◆ What to work on
In the entries below, which lines run from the one containing "(CanRead s ea n → exec i s = k) ∧" to the one containing "fun h => guardAccess_fault k (mt accessCheck_write_iff.1"? Copy exactly those lines, ends included, and no others.

Data records:
-- Opening Marker --
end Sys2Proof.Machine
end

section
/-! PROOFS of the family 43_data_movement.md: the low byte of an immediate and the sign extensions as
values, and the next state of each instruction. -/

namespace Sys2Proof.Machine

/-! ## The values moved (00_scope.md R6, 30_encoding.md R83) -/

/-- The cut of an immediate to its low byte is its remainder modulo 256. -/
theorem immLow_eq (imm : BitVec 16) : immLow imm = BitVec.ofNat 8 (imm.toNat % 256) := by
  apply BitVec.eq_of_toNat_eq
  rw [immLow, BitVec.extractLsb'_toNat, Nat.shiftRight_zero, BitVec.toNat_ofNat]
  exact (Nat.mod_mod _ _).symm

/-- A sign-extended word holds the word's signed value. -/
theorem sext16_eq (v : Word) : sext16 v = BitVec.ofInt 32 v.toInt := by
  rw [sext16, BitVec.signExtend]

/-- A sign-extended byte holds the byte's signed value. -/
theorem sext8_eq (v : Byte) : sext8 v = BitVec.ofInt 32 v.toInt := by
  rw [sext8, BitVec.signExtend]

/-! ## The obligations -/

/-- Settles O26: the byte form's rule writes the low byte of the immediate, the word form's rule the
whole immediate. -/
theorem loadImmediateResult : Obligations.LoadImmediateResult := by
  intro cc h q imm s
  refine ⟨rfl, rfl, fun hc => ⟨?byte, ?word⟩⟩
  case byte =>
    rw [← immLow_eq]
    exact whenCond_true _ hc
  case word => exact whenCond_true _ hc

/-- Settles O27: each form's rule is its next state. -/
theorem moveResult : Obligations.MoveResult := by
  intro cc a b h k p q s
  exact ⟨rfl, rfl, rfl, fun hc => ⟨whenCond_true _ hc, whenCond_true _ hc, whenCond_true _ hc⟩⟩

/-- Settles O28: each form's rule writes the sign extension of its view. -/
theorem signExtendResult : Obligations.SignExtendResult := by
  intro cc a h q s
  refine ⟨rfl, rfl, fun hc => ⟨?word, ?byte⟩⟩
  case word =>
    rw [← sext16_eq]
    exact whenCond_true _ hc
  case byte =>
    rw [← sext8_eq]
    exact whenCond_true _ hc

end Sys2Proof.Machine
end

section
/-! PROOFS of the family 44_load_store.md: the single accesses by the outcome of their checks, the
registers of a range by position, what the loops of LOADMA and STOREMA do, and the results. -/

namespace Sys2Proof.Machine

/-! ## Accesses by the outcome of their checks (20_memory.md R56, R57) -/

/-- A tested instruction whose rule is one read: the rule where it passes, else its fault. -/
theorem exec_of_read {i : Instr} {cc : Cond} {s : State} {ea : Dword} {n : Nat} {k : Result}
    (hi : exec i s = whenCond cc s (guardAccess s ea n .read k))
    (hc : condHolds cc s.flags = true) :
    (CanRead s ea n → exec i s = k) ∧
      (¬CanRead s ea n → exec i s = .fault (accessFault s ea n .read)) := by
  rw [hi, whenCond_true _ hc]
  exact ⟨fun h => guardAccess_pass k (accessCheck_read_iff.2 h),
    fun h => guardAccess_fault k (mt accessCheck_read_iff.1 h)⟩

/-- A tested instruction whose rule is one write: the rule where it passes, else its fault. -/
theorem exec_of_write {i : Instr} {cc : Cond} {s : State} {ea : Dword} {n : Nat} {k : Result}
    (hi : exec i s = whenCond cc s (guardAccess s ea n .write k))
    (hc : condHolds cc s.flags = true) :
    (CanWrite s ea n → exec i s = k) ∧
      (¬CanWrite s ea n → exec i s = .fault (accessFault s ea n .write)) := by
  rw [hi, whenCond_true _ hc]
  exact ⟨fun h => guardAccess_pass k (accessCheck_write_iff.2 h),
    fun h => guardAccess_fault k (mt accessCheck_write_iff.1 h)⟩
-- Closing Marker --
-- Opening Marker --
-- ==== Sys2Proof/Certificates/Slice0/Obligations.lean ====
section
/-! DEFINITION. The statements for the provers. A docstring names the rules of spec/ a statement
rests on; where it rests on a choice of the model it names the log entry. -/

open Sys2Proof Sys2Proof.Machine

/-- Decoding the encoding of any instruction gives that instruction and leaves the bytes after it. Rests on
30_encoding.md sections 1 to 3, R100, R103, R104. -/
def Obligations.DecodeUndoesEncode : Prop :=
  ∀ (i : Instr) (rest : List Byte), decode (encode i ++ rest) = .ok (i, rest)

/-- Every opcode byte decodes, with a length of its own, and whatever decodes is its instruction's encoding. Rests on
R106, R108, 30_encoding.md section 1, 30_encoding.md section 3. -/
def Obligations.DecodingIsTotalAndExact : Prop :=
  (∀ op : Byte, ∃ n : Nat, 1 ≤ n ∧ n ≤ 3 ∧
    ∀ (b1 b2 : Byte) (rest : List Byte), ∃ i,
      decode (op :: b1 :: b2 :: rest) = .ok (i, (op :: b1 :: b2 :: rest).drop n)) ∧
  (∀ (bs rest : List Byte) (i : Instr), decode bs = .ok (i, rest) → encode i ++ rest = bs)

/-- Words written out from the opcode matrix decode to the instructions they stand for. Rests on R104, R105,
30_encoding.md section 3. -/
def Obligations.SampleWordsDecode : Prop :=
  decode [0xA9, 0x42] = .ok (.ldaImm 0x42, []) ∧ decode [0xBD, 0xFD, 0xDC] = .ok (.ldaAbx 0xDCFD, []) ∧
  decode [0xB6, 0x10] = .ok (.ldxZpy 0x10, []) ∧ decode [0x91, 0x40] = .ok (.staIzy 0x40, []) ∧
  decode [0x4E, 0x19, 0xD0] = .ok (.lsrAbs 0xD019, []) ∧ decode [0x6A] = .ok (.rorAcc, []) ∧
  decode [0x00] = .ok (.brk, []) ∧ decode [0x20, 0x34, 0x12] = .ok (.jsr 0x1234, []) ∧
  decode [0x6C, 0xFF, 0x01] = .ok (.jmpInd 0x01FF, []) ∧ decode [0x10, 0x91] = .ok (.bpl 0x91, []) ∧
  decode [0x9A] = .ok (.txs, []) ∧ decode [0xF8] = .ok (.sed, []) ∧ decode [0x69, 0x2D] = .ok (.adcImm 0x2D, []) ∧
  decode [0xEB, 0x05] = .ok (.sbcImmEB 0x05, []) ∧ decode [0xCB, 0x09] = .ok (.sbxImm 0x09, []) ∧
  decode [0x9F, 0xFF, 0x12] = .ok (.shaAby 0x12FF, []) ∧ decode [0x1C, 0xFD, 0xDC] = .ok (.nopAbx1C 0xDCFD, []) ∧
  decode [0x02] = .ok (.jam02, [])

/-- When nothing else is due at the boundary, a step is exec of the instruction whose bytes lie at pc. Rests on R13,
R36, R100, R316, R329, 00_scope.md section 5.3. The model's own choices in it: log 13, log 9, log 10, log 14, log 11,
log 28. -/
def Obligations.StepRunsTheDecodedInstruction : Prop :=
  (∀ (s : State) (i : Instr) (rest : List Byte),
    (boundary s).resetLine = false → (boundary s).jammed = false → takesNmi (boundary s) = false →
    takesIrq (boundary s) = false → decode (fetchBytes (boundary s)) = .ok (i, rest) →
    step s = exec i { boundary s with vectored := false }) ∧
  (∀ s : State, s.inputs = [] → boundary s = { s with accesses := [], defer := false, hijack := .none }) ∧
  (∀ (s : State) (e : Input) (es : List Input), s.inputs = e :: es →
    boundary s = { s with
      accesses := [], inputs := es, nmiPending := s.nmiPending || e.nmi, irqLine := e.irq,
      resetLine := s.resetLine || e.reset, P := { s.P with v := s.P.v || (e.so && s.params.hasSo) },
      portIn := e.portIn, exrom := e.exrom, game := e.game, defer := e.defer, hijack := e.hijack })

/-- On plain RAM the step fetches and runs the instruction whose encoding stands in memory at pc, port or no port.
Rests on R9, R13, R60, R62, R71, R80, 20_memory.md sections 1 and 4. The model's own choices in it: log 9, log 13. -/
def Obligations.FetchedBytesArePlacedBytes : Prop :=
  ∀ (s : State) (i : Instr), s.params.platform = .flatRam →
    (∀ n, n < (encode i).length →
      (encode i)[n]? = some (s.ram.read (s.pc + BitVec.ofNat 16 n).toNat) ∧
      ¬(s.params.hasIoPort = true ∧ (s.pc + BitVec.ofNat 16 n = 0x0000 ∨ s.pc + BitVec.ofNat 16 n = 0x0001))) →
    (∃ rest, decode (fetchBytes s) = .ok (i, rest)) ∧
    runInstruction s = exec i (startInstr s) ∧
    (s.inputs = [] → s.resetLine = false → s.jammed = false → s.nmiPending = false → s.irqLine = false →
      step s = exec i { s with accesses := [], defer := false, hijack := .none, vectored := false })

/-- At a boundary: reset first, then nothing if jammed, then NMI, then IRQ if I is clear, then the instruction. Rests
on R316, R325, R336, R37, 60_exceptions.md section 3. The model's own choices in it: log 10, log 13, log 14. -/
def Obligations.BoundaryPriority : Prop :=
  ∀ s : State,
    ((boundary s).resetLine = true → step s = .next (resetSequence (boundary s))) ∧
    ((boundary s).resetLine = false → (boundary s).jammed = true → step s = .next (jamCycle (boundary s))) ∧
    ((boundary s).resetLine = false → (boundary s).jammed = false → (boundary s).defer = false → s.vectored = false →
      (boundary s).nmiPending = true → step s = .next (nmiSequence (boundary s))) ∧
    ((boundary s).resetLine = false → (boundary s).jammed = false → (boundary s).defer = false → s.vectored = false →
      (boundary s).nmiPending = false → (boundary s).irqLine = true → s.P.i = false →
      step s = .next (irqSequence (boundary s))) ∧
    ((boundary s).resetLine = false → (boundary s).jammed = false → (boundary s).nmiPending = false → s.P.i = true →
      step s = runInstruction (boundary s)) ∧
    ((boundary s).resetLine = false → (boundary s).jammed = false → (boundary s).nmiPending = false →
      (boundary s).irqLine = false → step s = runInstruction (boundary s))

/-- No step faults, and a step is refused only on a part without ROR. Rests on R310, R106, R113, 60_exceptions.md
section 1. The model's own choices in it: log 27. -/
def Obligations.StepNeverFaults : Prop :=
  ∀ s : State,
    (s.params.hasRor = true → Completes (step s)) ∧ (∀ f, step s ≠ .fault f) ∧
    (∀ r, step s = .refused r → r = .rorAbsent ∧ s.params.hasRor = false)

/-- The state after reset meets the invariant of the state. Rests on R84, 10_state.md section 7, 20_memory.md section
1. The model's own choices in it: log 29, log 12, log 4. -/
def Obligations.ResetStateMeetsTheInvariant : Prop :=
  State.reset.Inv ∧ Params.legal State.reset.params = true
-- Closing Marker --
◆ Output below
    (CanRead s ea n → exec i s = k) ∧
      (¬CanRead s ea n → exec i s = .fault (accessFault s ea n .read)) := by
  rw [hi, whenCond_true _ hc]
  exact ⟨fun h => guardAccess_pass k (accessCheck_read_iff.2 h),
    fun h => guardAccess_fault k (mt accessCheck_read_iff.1 h)⟩

/-- A tested instruction whose rule is one write: the rule where it passes, else its fault. -/
theorem exec_of_write {i : Instr} {cc : Cond} {s : State} {ea : Dword} {n : Nat} {k : Result}
    (hi : exec i s = whenCond cc s (guardAccess s ea n .write k))
    (hc : condHolds cc s.flags = true) :
    (CanWrite s ea n → exec i s = k) ∧
      (¬CanWrite s ea n → exec i s = .fault (accessFault s ea n .write)) := by
  rw [hi, whenCond_true _ hc]
  exact ⟨fun h => guardAccess_pass k (accessCheck_write_iff.2 h),
    fun h => guardAccess_fault k (mt accessCheck_write_iff.1 h)⟩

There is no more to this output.